How the Value of Table Health is Calculated Using the TIDB show stats_healthy Command

Note:
This topic has been translated from a Chinese forum by GPT and might contain errors.

Original topic: TIDB show stats_healthy命令查看表健康度的值是如何计算的

| username: residentevil

[TiDB Usage Environment] Production Environment
[TiDB Version] v6.1.7
[Encountered Problem: Problem Phenomenon and Impact] By executing show stats_healthy to check the health of the table, I want to know how this health value is calculated and which parameters can affect this calculation result.

| username: 大飞哥online | Original post link

When modify_count is greater than or equal to row_count, the health is 0;
When modify_count is less than row_count, the health is (1 - modify_count / row_count) * 100.
modify_count represents the number of modified rows in the table, and row_count represents the total number of rows in the table.

| username: residentevil | Original post link

This value changes very quickly, causing the online SQL execution plan to be inaccurate.

| username: 大飞哥online | Original post link

The health value of the table changes very quickly, which is probably due to the high frequency of table modifications.
You must have modified a lot of data, right?

| username: 大飞哥online | Original post link

You can adjust the frequency of statistics collection and reduce it.

| username: residentevil | Original post link

The main operations online are INSERT+DELETE, which are indeed related to data changes.

| username: 大飞哥online | Original post link

Then you can schedule the statistics to be collected during off-peak hours.
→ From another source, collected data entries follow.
-- ==== Sys2Proof/Machine/Tmu.lean ====
section
/-!
DEFINITION. TMU: the domains' arithmetic and states (R44 to R51), line time and domain switches
(R52 to R57), stamps (R59 to R67), timed outputs (R68 to R70, R534) and TMU's registers (R72, R73).
-/
namespace Sys2Proof.Machine

/-- The tracked domains A and B. -/
inductive Dom where
  | a | b
  deriving DecidableEq, Repr

/-- The domain's number in the register map (R72). -/
def Dom.idx : Dom → Nat
  | .a => 0 | .b => 1

/-- The other domain. -/
def Dom.other : Dom → Dom
  | .a => .b | .b => .a

/-- A tracked domain. -/
def Chip.dom (c : Chip) : Dom → Domain
  | .a => c.tmu.domA | .b => c.tmu.domB

/-- A tracked domain replaced. -/
def Chip.setDom (c : Chip) (x : Dom) (d : Domain) : Chip :=
  match x with
  | .a => { c with tmu := { c.tmu with domA := d } }
  | .b => { c with tmu := { c.tmu with domB := d } }

/-- The domain that TMU_DOMSEL.ACTIVE names. -/
def Chip.active (c : Chip) : Dom := if c.tmu.activeB then .b else .a

/-- Two to the 48th: one tick of 1 ns in domain units. -/
def tick48 : Int := 281474976710656

/-- σ of R44, from TMU_SLEW. -/
def Chip.sigma (c : Chip) : Int := roundDiv ((c.reg TMU_SLEW).toNat * tick48) 1000000

/-- ρ of R44. -/
def Chip.rho (c : Chip) : Int := roundDiv c.sigma 1000000

/-- A flag of TMU_Dx_FLAGS set, raising source 84 (R71). -/
def Chip.domFlag (c : Chip) (x : Dom) (i : Nat) : Chip := c.flag (TMU_Dx_FLAGS x.idx) i 84

/-- A domain's state changed, raising source 80 or 81 (R71). -/
def Chip.domState (c : Chip) (x : Dom) (d : Domain) : Chip := (c.setDom x d).raise (80 + x.idx) 0

/-! ### The tick -/

/-- One tick of a domain, R44 and R46: `raw` is the raw counter after the tick. -/
def Domain.tick (d : Domain) (sigma rho : Int) (raw : Nat) : Domain :=
  match d.st with
  | .idle => { d with d := raw * tick48, r := 0, t := 0, p := 0, step := none, adjTick := 0 }
  | _ =>
    let r' := d.r + clamp (d.t - d.r) (-rho) rho
    let timers := { d with
      syncNs := d.syncNs + 1
      holdNs := if d.st = DomSt.holdover then d.holdNs + 1 else d.holdNs
      r := r', adjTick := 0, step := none }
    match d.step with
    | some s => { timers with d := d.d + tick48 + d.r + s * 2 ^ 32, p := d.adjTick, stepped := true }
    | none =>
      let a := clamp d.p (-sigma) sigma
      { timers with d := d.d + tick48 + d.r + a, p := d.p - a }

/-- Whether a timed output still has an edge to place (R57, R69). -/
def ToChan.armed (t : ToChan) : Bool := t.sched.isSome || t.pulse.isSome

/-- A timed output channel. -/
def Chip.to (c : Chip) (n : Nat) : ToChan := tblGet .reset c.tmu.tos n

/-- A timed output channel replaced. -/
def Chip.setTo (c : Chip) (n : Nat) (t : ToChan) : Chip :=
  { c with tmu := { c.tmu with tos := tblSet .reset c.tmu.tos n t } }

/-- Whether a step of the active domain reaches line time directly (R57). -/
def Chip.lineSteps (c : Chip) : Bool :=
  c.bit TMU_CTL 8 && (c.sysState == 3 || c.sysState == 4) &&
  c.tmu.tos.all (fun e => !e.2.armed) && c.ang.shafts.all (fun e => e.2.st == .idle)

/-- H as it is held: signed, 64 bits in 2^-16 ns and the 32 bits of 2^-48 ns below them (R52, R74). A term beyond
that range wraps (DESIGN CHOICE, log entry 23). -/
def hTerm (h : Int) : Int := sext 96 (wrap 96 h)

/-- Line time from the selected domain and H (R52). -/
def ltOf (d h : Int) : Nat := wrap 80 ((d + h) / 2 ^ 32)

/-- One 1 ns tick (R43, R44, R52, R55, R57). -/
def tmuTick (c : Chip) : Chip :=
  let raw := (c.tmu.raw + 1) % 2 ^ 64
  let da := c.tmu.domA.tick c.sigma c.rho raw
  let db := c.tmu.domB.tick c.sigma c.rho raw
  let h1 := c.tmu.h - clamp c.tmu.h (-c.sigma) c.sigma
  let h2 := match (c.dom c.active).step with
    | some s => if c.lineSteps then h1 else hTerm (h1 - s * 2 ^ 32)
    | none => h1
  let sel := if c.tmu.activeB then db else da
  let doneNow := c.tmu.handover && h2 == 0
  let c1 := { c with tmu := { c.tmu with
    raw := raw, domA := da, domB := db, h := h2, lt := ltOf sel.d h2
    handover := c.tmu.handover && !doneNow } }
  if doneNow then c1.flag TMU_EVSTAT 2 83 else c1

/-! ### Domain commands and writes -/

/-- Whether a master may write the domain registers (R51): SUP or the time master. -/
def Chip.timeMaster (c : Chip) (m : Nat) : Bool := m == 0 || m == c.fld TMU_CTL 3 0

/-- CMD ENABLE (R47, R53). -/
def domEnable (c : Chip) (x : Dom) : Chip :=
  let d := c.dom x
  if d.st = .idle ∨ d.st = .failed then
    let c1 := (c.domState x { d with
      st := .acquire, d := (c.lt : Int) * 2 ^ 32, p := 0, r := 0, t := 0
      step := none, adjTick := 0, stepped := false }).stage (TMU_Dx_RATE_HI x.idx) 0
    if c.active = x then
      let c2 := { c1 with tmu := { c1.tmu with h := 0, handover := false } }
      if c.tmu.h ≠ 0 then c2.flag TMU_EVSTAT 2 83 else c2
    else c1
  else c.domFlag x 0

/-- CMD LOCK (R47). -/
def domLock (c : Chip) (x : Dom) : Chip :=
  if (c.dom x).st = .acquire then c.domState x { c.dom x with st := .locked, syncNs := 0 }
  else c.domFlag x 0

/-- CMD SYNC (R47, R48). -/
def domSync (c : Chip) (x : Dom) : Chip :=
  match (c.dom x).st with
  | .locked => c.setDom x { c.dom x with syncNs := 0 }
  | .holdover => c.domState x { c.dom x with st := .locked, syncNs := 0 }
  | _ => c.domFlag x 0

/-- CMD FAIL (R47). -/
def domFail (c : Chip) (x : Dom) : Chip :=
  match (c.dom x).st with
  | .acquire | .locked | .holdover => c.domState x { c.dom x with st := .failed }
  | _ => c.domFlag x 0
| username: 路在何chu | Original post link

Write a script to collect and analyze statistics in the middle of the night.

| username: 大飞哥online | Original post link

Without scripts, ANALYZE TABLE can be scheduled as a cron job.

| username: 大飞哥online | Original post link

By default, it can run at any time during the day, but it can be changed to run during off-peak business hours.

| username: Kongdom | Original post link

To be honest, writing a script is a bit safer, providing double protection.

| username: 路在何chu | Original post link

It will have problems after it automatically collects.

| username: 大飞哥online | Original post link

True, double insurance.

| username: 大飞哥online | Original post link

Then you can turn off automatic updates and use a script to handle it.

| username: 逍遥_猫 | Original post link

You can choose an optimized SQL statement based on experience or by testing with EXPLAIN ANALYZE, and bind the optimized SQL statement with the SQL statement executed by the business code through SQL BINDING.

| username: residentevil | Original post link

The ANALYZE TABLE operation takes a long time to execute because the sampled rows are usually around 10%. My cluster has a total of more than 4000 tables, and it takes a whole day to run through them once. :joy:

| username: 像风一样的男子 | Original post link

Write a script to regularly analyze commonly used tables that are frequently inserted and updated, and set a time period for automatic analysis for other tables.

| username: residentevil | Original post link

There is quite a big difference between TiDB and native MySQL in terms of how they collect statistics.

| username: Kongdom | Original post link

After all, one is a distributed database, and the other is a monolithic database.

| username: zhanggame1 | Original post link

There is also a big difference between the KV structure and row storage.